#### EXERCISE OBJECTIVE:
Locate every line in the records below that contains the word "lean", and copy each one.

_ _ _ _ _

-- ==== Sys2Proof/Machine/Beyfy.lean ====
section
/-! DEFINITION. The link layer of the Beyfy and Breezeway ports: flits and replay (R314, R315, R337, R339), the messages the
module sends (R318 to R321), and MAIL (R323). -/

namespace Sys2Proof.Machine

/-! ## Ports -/

/-- The flit layer of a port. -/
def State.link (s : State) : Port → Link
  | .by i => (s.byPort i).link
  | .bz i => (s.bzPort i).link

/-- Change the flit layer of a port. -/
def State.updLink (s : State) (p : Port) (f : Link → Link) : State :=
  match p with
  | .by i => s.updByPort i (fun x => { x with link := f x.link })
  | .bz i => s.updBzPort i (fun x => { x with link := f x.link })

/-- The Porch of a port. -/
def porchOf : Port → Fin 2
  | .by i => Fin.ofNat 2 (i.val / 2)
  | .bz i => Fin.ofNat 2 (i.val / 3)

/-- The Porch of a copy engine (R324): inbound engines 0 to 15, outbound engines 16 to 31, eight of each to a Porch. -/
def enginePorch (e : Fin 32) : Fin 2 := Fin.ofNat 2 (e.val / 8)

/-! ## Credits (R321, R345) -/

/-- Units of 16 B of a message: its 32 B header and its payload. -/
def SentMsg.units (m : SentMsg) : Nat := 2 + (m.data.length + 15) / 16

/-- The credited class of a message on a Beyfy port: MREQ (false) of DMA_RD, DMA_WR and MSI; the others are answers. -/
def beyfyClass (m : SentMsg) : Option Bool := if m.type = 0x20 || m.type = 0x22 || m.type = 0x30 then some false else none

/-- The credited class of a message on a Breezeway port: PREQ (false) of PWR, COLL (true) of the collective messages. -/
def peerClass (m : SentMsg) : Option Bool := if m.type = 1 then some false else if m.type = 2 then none else some true

/-- The link after a message of a class and length has taken its credits; none while it has not enough. -/
def Link.spend (l : Link) (c : Option Bool) (n : Nat) : Option Link :=
  match c with
  | none => some l
  | some false => if n ≤ l.creditA.toNat then some { l with creditA := l.creditA - BitVec.ofNat 16 n } else none
  | some true => if n ≤ l.creditB.toNat then some { l with creditB := l.creditB - BitVec.ofNat 16 n } else none

/-- Send messages in order: one goes when its class holds credits for all of its units, and none of a class passes an earlier one of it.
Answers: the link, what went, what waits. -/
def Link.post (cls : SentMsg → Option Bool) (units : SentMsg → Nat) (l : Link) (ms : List SentMsg) : Link × List SentMsg × List SentMsg :=
  ms.foldl (fun acc m =>
    if acc.2.2.any (fun w => cls w = cls m) then (acc.1, acc.2.1, acc.2.2 ++ [m])
    else
      match acc.1.spend (cls m) (units m) with
      | none => (acc.1, acc.2.1, acc.2.2 ++ [m])
      | some l1 => (l1, acc.2.1 ++ [m], acc.2.2)) (l, [], [])

/-- A Beyfy port sends what waits and these messages, as its credits allow. -/
def ByPort.post (p : ByPort) (ms : List SentMsg) : ByPort :=
  let r := p.link.post beyfyClass SentMsg.units (p.outq ++ ms)
  { p with link := r.1, sent := p.sent ++ r.2.1, outq := r.2.2 }

/-- As `ByPort.post`, of a Breezeway port; the GCM tag that stands after a message's payload goes in its header. -/
def BzPort.post (p : BzPort) (ms : List SentMsg) : BzPort :=
  let r := p.link.post peerClass (fun m => m.units - 1) (p.outq ++ ms)
  { p with link := r.1, sent := p.sent ++ r.2.1, outq := r.2.2 }

/-- A message the module sends by a Beyfy port, kept in the order sent; a request waits for its credits. -/
def State.beyfySend (s : State) (port : Fin 4) (m : SentMsg) : State := s.updByPort port (fun p => p.post [m])

/-- A message the module sends by a Breezeway port, as `State.beyfySend`. -/
def State.peerSend (s : State) (port : Fin 6) (m : SentMsg) : State := s.updBzPort port (fun p => p.post [m])

/-- Credits have come: what waited for them goes. -/
def State.postWaiting (s : State) : Port → State
  | .by i => s.updByPort i (fun p => p.post [])
  | .bz i => s.updBzPort i (fun p => p.post [])

/-- The port of a descriptor in a copy engine's hand. -/
def CopyEngine.port (x : CopyEngine) : Fin 4 := Fin.ofNat 4 (bitsOf (listGet 0 (x.words.getD []) 2).toNat 46 2)

/-- Start training a port afresh: no flit is outstanding, and numbering starts at 0 on both ends (log 30). -/
def Link.fresh (l : Link) : Link :=
  { l with state := .detect, secondTry := false, aligned := 0, expect := 0, nakSent := false, badSeq := none, nextSeq := 0,
           acked := 4095, replaying := none, partner := 0, repair := false }

/-! ## Flits -/

/-- The partner asks for a replay from the flit after ACKSEQ (R315). -/
def Link.replay (l : Link) (ackseq : BitVec 12) : Link :=
  { l with acked := ackseq, replaying := some (ackseq + 1), replays := sat16 l.replays 1 }

/-- The Beyfy flit fields that acknowledge, ask for a replay and return credits (R314). -/
def Link.takeHeader (l : Link) (f : Flit) : Link :=
  let l1 := { l with acked := if f.ackValid then f.ackseq else l.acked,
                     creditA := BitVec.ofNat 16 (satAdd 16 l.creditA.toNat f.crMreq.toNat),
                     creditB := BitVec.ofNat 16 (satAdd 16 l.creditB.toNat f.crHreq.toNat) }
  if f.nak then l1.replay f.ackseq else l1

/-- A data flit that is discarded: one NAK for each gap; the same flit failing again once replayed is a lasting error, and the
port retrains once (R315). -/
def State.discardFlit (s : State) (p : Port) (f : Flit) : State :=
  let l := s.link p
  if !l.nakSent then s.updLink p (fun x => { x with nakSent := true, badSeq := if f.fseq = x.expect then some f.fseq else none })
  else if f.bad && f.fseq = l.expect then
    if l.badSeq = some f.fseq then
      s.updLink p (fun x =>
        { x with lasting := sat16 x.lasting 1, retrains := BitVec.ofNat 8 (satAdd 8 x.retrains.toNat 1), state := .detect,
                 secondTry := true, repair := true, nakSent := false, badSeq := none, aligned := 0 })
    else s.updLink p (fun x => { x with badSeq := some f.fseq })
  else s

/-- The receiver's checks of a flit (R315): a corrected codeword is counted; a bad flit, and a data flit out of turn, are
discarded; a good data flit in turn is accepted. `header` reads what an accepted flit carries for the sender. -/
def State.takeFlit (s : State) (p : Port) (f : Flit) (header : Link → Link) : State :=
  let l := s.link p
  if l.state ≠ .active then s
  else
    let s1 := if f.fecCorr then s.updLink p (fun x => { x with fecCorr := BitVec.ofNat 32 (satAdd 32 x.fecCorr.toNat 1) }) else s
    if f.ftype = 1 then
      if f.bad || f.fseq ≠ l.expect then s1.discardFlit p f
      else s1.updLink p (fun x => header { x with expect := x.expect + 1, nakSent := false, badSeq := none })
    else if f.bad || f.ftype ≠ 0 then s1
    else s1.updLink p header

/-- BEYFY_FLIT: idle flits carry acknowledgements and credits too (R314, R315). -/
def execBeyfyFlit (port : Fin 4) (f : Flit) (s : State) : Out :=
  .next ((s.takeFlit (.by port) f (fun l => l.takeHeader f)).postWaiting (.by port))

/-- Train a DOWN port again (R316). -/
def State.retrainPort (s : State) (p : Port) : State := if (s.link p).state = .down then s.updLink p Link.fresh else s

/-- PORT_RETRAIN: a write of RETRAIN, by Suite 0 or the Hearth. -/
def execPortRetrain (agent : Agent) (port : Port) (s : State) : Out :=
  s.regCommand agent (.porch (porchOf port)) (suite0OrHearth agent) (fun t => t.retrainPort port)

/-! ## Messages (R318 to R320) -/

/-- Count a message or answer discarded under R320. -/
def State.discardMsg (s : State) (port : Fin 4) : State := s.updByPort port (fun p => { p with discarded := sat16 p.discarded 1 })

/-- Count one discarded as stale (R334). -/
def State.staleGen (s : State) (port : Fin 4) : State := s.updByPort port (fun p => { p with staleGen := sat16 p.staleGen 1 })

/-- A Suite and generation are current: the Suite lives and its generation has not been taken away (R361). -/
def State.current (s : State) (suite : BitVec 8) (gen : BitVec 16) : Bool :=
  (s.suite suite).state ≠ .absent && (s.suite suite).gen = gen && !(s.suite suite).staleAll

/-- The form of a message from the adapter (R318 to R320): its type, the bytes of payload it has, whether COUNT is used; a
request carries STATUS 0, its tag is not outstanding, and a module partner sends mail alone. -/
def State.msgFormOk (s : State) (port : Fin 4) (h : BeyfyHdr) (type : Nat) (payload : Nat) (count : Option Nat) (request : Bool) : Bool :=
  let l := (s.byPort port).link
  l.state = .active && h.type.toNat = type && 16 * h.len.toNat = payload && decide (h.len.toNat ≤ 32)
    && (match count with | none => h.count = 0 | some n => decide (1 ≤ h.count.toNat) && decide (h.count.toNat ≤ n))
    && (!request || (h.status = 0 && !(s.byPort port).hostTags.contains h.tag))
    && (l.partner ≠ 2 || type = 1)

/-- An answer by a Beyfy port. -/
def beyfyAnswer (type : BitVec 8) (h : BeyfyHdr) (status : Nat) (data : List Byte) : SentMsg :=
  { type := type, suite := h.suite, gen := h.gen, session := h.session, status := BitVec.ofNat 8 status, tag := h.tag, addr := 0,
    arg := 0, data := data }

/-! ## Mail (R323) -/

/-- The session of a message: live and of the Suite and generation that the header names. -/
def State.sessionOf (s : State) (n : BitVec 12) (suite : BitVec 8) (gen : BitVec 16) : Option Session :=
  match Table.find s.hearth.sessions n.toNat with
  | none => none
  | some x => if n ≠ 0 && x.suite = suite && x.gen = gen then some x else none

/-- Whether the tag of a mail-slot message is right under its session's command key (R372), and its payload in clear. -/
def State.openMail (s : State) (session : BitVec 12) (m : MailMsg) : Option (List Byte) :=
  match Table.find s.hearth.sessions session.toNat with
  | none => none
  | some x => gcmOpen x.cmdKey (cmdNonce 3 session m.seqno) (mailHead m) m.payload m.tag

/-- MAIL: the Porch takes a message, offers it to the Suite's slot and answers with MAIL_ANS: 0 accepted, 1 no credit, 2 not
registered (R323). A message with an old generation is discarded and counted (R334). -/
def execMail (port : Fin 4) (hdr : BeyfyHdr) (msg : MailMsg) (s : State) : Out :=
  if (s.byPort port).link.state ≠ .active then .next s
  else if !s.msgFormOk port hdr 1 (64 + 64 * msg.len.toNat) none true then .next (s.discardMsg port)
  else if !s.current hdr.suite hdr.gen then .next (s.staleGen port)
  else
    let ans := fun (t : State) (st : Nat) => t.beyfySend port (beyfyAnswer 2 hdr st [])
    if hdr.suite ≠ msg.suite || hdr.gen ≠ msg.gen then .next (ans s 2)
    else
      let clear := s.openMail hdr.session msg
      let m := if msg.auth then { msg with payload := clear.getD [] } else msg
      let r := s.offerMail hdr.suite (.session hdr.session) m clear.isSome
      let s1 := r.2.updGsuite hdr.suite (fun g => g.updSender (.session hdr.session) (fun x => { x with port := port.val }))
      .next (ans s1 r.1)

end Sys2Proof.Machine
end

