/-- A firmware command by the board management controller; in the control space it is ignored, or refused. -/
def fwCommand (agent : Agent) (s : State) (f : Hearth → Hearth) : Out :=
  if !s.on then .next s
  else if agent = .bmc then
    if !s.pins.modOn || s.hearth.lifeHalt then .next s else .next (s.updHearth f)
  else
    match s.mgmtWriter agent with
    | none => .next (s.hearthReg agent State.refusedAccess)
    | some _ => .next (s.hearthReg agent State.acceptedAccess)

/-- The copy to be written is opened, and erased first; ignored while a write is open. -/
def Hearth.openWrite (h : Hearth) (config : Bool) : Hearth :=
  if h.writing then h
  else
    let b := h.copyToWrite config
    { h with
      fwState := 1, fwTarget := config, fwCopyB := b, fwWritten := 0, fwBytes := [],
      flashBad := addOnce ((if config then 2 else 0) + (if b then 1 else 0)) h.flashBad }

/-- The write is closed, and its copy checked next. -/
def Hearth.closeWrite (h : Hearth) : Hearth := if h.fwState = 2 then { h with fwState := 3 } else h

/-- The write ends and the copy stays invalid. -/
def Hearth.abortWrite (h : Hearth) : Hearth := if h.writing then h.endWrite 0 else h

/-- FW_OPEN: opens the copy to be written, and erases it first; ignored while a write is open. -/
def execFwOpen (agent : Agent) (config : Bool) (s : State) : Out :=
  fwCommand agent s (fun h => h.openWrite config)

/-- FW_ERASE_COMPLETE. -/
def execFwEraseComplete (s : State) : Out :=
  .next (if s.hearth.fwState = 1 then s.updHearth (fun h => { h with fwState := 2 }) else s)

/-- FW_DATA: 1 to 256 bytes are appended; past 64 MiB or 16 MiB the write ends in ERROR. -/
def execFwData (agent : Agent) (bytes : List Byte) (s : State) : Out :=
  if agent ≠ .bmc then .next s
  else
    fwCommand agent s (fun h =>
      if h.fwState ≠ 2 || bytes = [] || decide (256 < bytes.length) then h
      else if (if h.fwTarget then 2 ^ 24 else 2 ^ 26) < h.fwWritten.toNat + bytes.length then h.endWrite 5
      else { h with fwBytes := h.fwBytes ++ bytes, fwWritten := h.fwWritten + BitVec.ofNat 32 bytes.length })

/-- FW_CLOSE: the check of the whole copy starts. -/
def execFwClose (agent : Agent) (s : State) : Out :=
  fwCommand agent s Hearth.closeWrite

/-- FW_VERIFY_COMPLETE: the copy, read back as written where `ok` says so, is checked under R437; only then is its header written,
last, and DONE set; else ERROR. -/
def execFwVerifyComplete (ok : Bool) (s : State) : Out :=
  let h := s.hearth
  if h.fwState ≠ 3 then .next s
  else
    let n := (if h.fwTarget then 2 else 0) + (if h.fwCopyB then 1 else 0)
    let good := ok && (if h.fwTarget then configOk (configOfBytes h.fwBytes) else imageOk 4 (imageOfBytes h.fwBytes))
    .next (s.updHearth (fun y => if good then { y.endWrite 4 with flashBad := dropAll n y.flashBad } else y.endWrite 5))

/-- FW_ABORT: the write ends and the copy stays invalid. -/
def execFwAbort (agent : Agent) (s : State) : Out := fwCommand agent s Hearth.abortWrite

/-! ## Start-up, steps 2 to 4 (R438) -/

/-- Start-up stops under R439: RECOVERY for NO_IMAGE and NO_CONFIG, HALT for the rest. -/
def State.stopStartup (s : State) (fault : BitVec 8) : State :=
  s.updHearth (fun h => { h with step := 0, fault := fault, phase := if fault = 2 || fault = 3 then 13 else 14 })

/-- A start-up step is entered. -/
def State.enterStep (s : State) (n : Nat) (phase : BitVec 4) : State := s.updHearth (fun h => { h with step := n, phase := phase })

/-- HEARTH_ROM_START: step 2. BLANK and SCRAPPED stop with LIFECYCLE, failed entropy tests with ENTROPY. -/
def execHearthRomStart (entropyOk : Bool) (s : State) : Out :=
  if !s.on || s.hearth.step ≠ 1 then .next s
  else
    let s1 := { s with pins := { s.pins with modOn := true } }
    if s.hearth.life = .blank || s.hearth.life = .scrapped then .next (s1.stopStartup 8)
    else if !entropyOk then .next (s1.stopStartup 7)
    else .next (s1.enterStep 2 0)

/-- The straps of a Wing hold an odd number of ones (R20). -/
def strapParity (v : BitVec 4) : Bool := (List.range 4).foldl (fun b i => b != bitOf v.toNat i) false

/-- DIE_IDENTITY_CHECK: step 3. Each Wing holds its straps; one whose parity fails, and both of two that report one number, are left
out (R20, R21); a fault of the die fuses is an IDENTITY_FAULT (R27). -/
def execDieIdentityCheck (straps : List (BitVec 4)) (s : State) : Out :=
  if !s.on || s.hearth.step ≠ 2 then .next s
  else
    let strap := fun (k : Nat) => listGet (0 : BitVec 4) straps k
    let num := fun (k : Nat) => (strap k).toNat % 8
    let ok := fun (k : Nat) => strapParity (strap k) && (List.range 8).all (fun j => j = k || num j ≠ num k)
    let put := fun (t : State) (k : Fin 8) =>
      t.updWing k (fun w =>
        { w with wpos := BitVec.ofNat 3 (num k.val), strapOk := strapParity (strap k.val), included := ok k.val })
    let s1 := (List.finRange 8).foldl put s
    if !s.hearth.fuses.ok then .next (s1.stopStartup 1)
    else .next ((s1.updHearth (fun h => { h with identityOk := (List.range 8).all ok })).enterStep 3 0)

/-- FIRMWARE_VERIFY: step 4. A copy that a write left invalid, or that this start has abandoned, is not tried. -/
def execFirmwareVerify (a b : ImageCopy) (s : State) : Out :=
  let h := s.hearth
  if !s.on || h.step ≠ 3 then .next s
  else
    let usable := fun (n : Nat) => !h.flashBad.contains n && !h.imgBad.contains n
    let okA := usable 0 && imageOk 3 a
    let okB := usable 1 && imageOk 3 b
    let s1 := s.updHearth (fun y => { y with imgValid := some (okA, okB) })
    match chooseCopy a.version b.version okA okB with
    | none => .next (s1.stopStartup 2)
    | some useB =>
      let c := if useB then b else a
      .next ((s1.updHearth (fun y =>
        { y with imageB := useB, fwDigest := fwChain c, monDigest := listGet 0 c.digests 3, monLen := (listGet 0 c.stageLen 3).toNat })).enterStep 4 1)
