-- ==== Sys2Proof/Machine/Core.lean ====
section
/-! DEFINITION. The machine as the host sees it. -/

def Sys2Proof.core : Host.Core :=
  { State := Sys2Proof.Machine.State
    Fault := Sys2Proof.Machine.Fault
    Refusal := Sys2Proof.Machine.Refusal
    step := Sys2Proof.Machine.step
    reset := Sys2Proof.Machine.State.reset }
end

_ _ _ _ _

#### EXERCISE ANSWER:
-- ==== Sys2Proof/Machine/Beyfy.lean ====
-- ==== Sys2Proof/Machine/Core.lean ====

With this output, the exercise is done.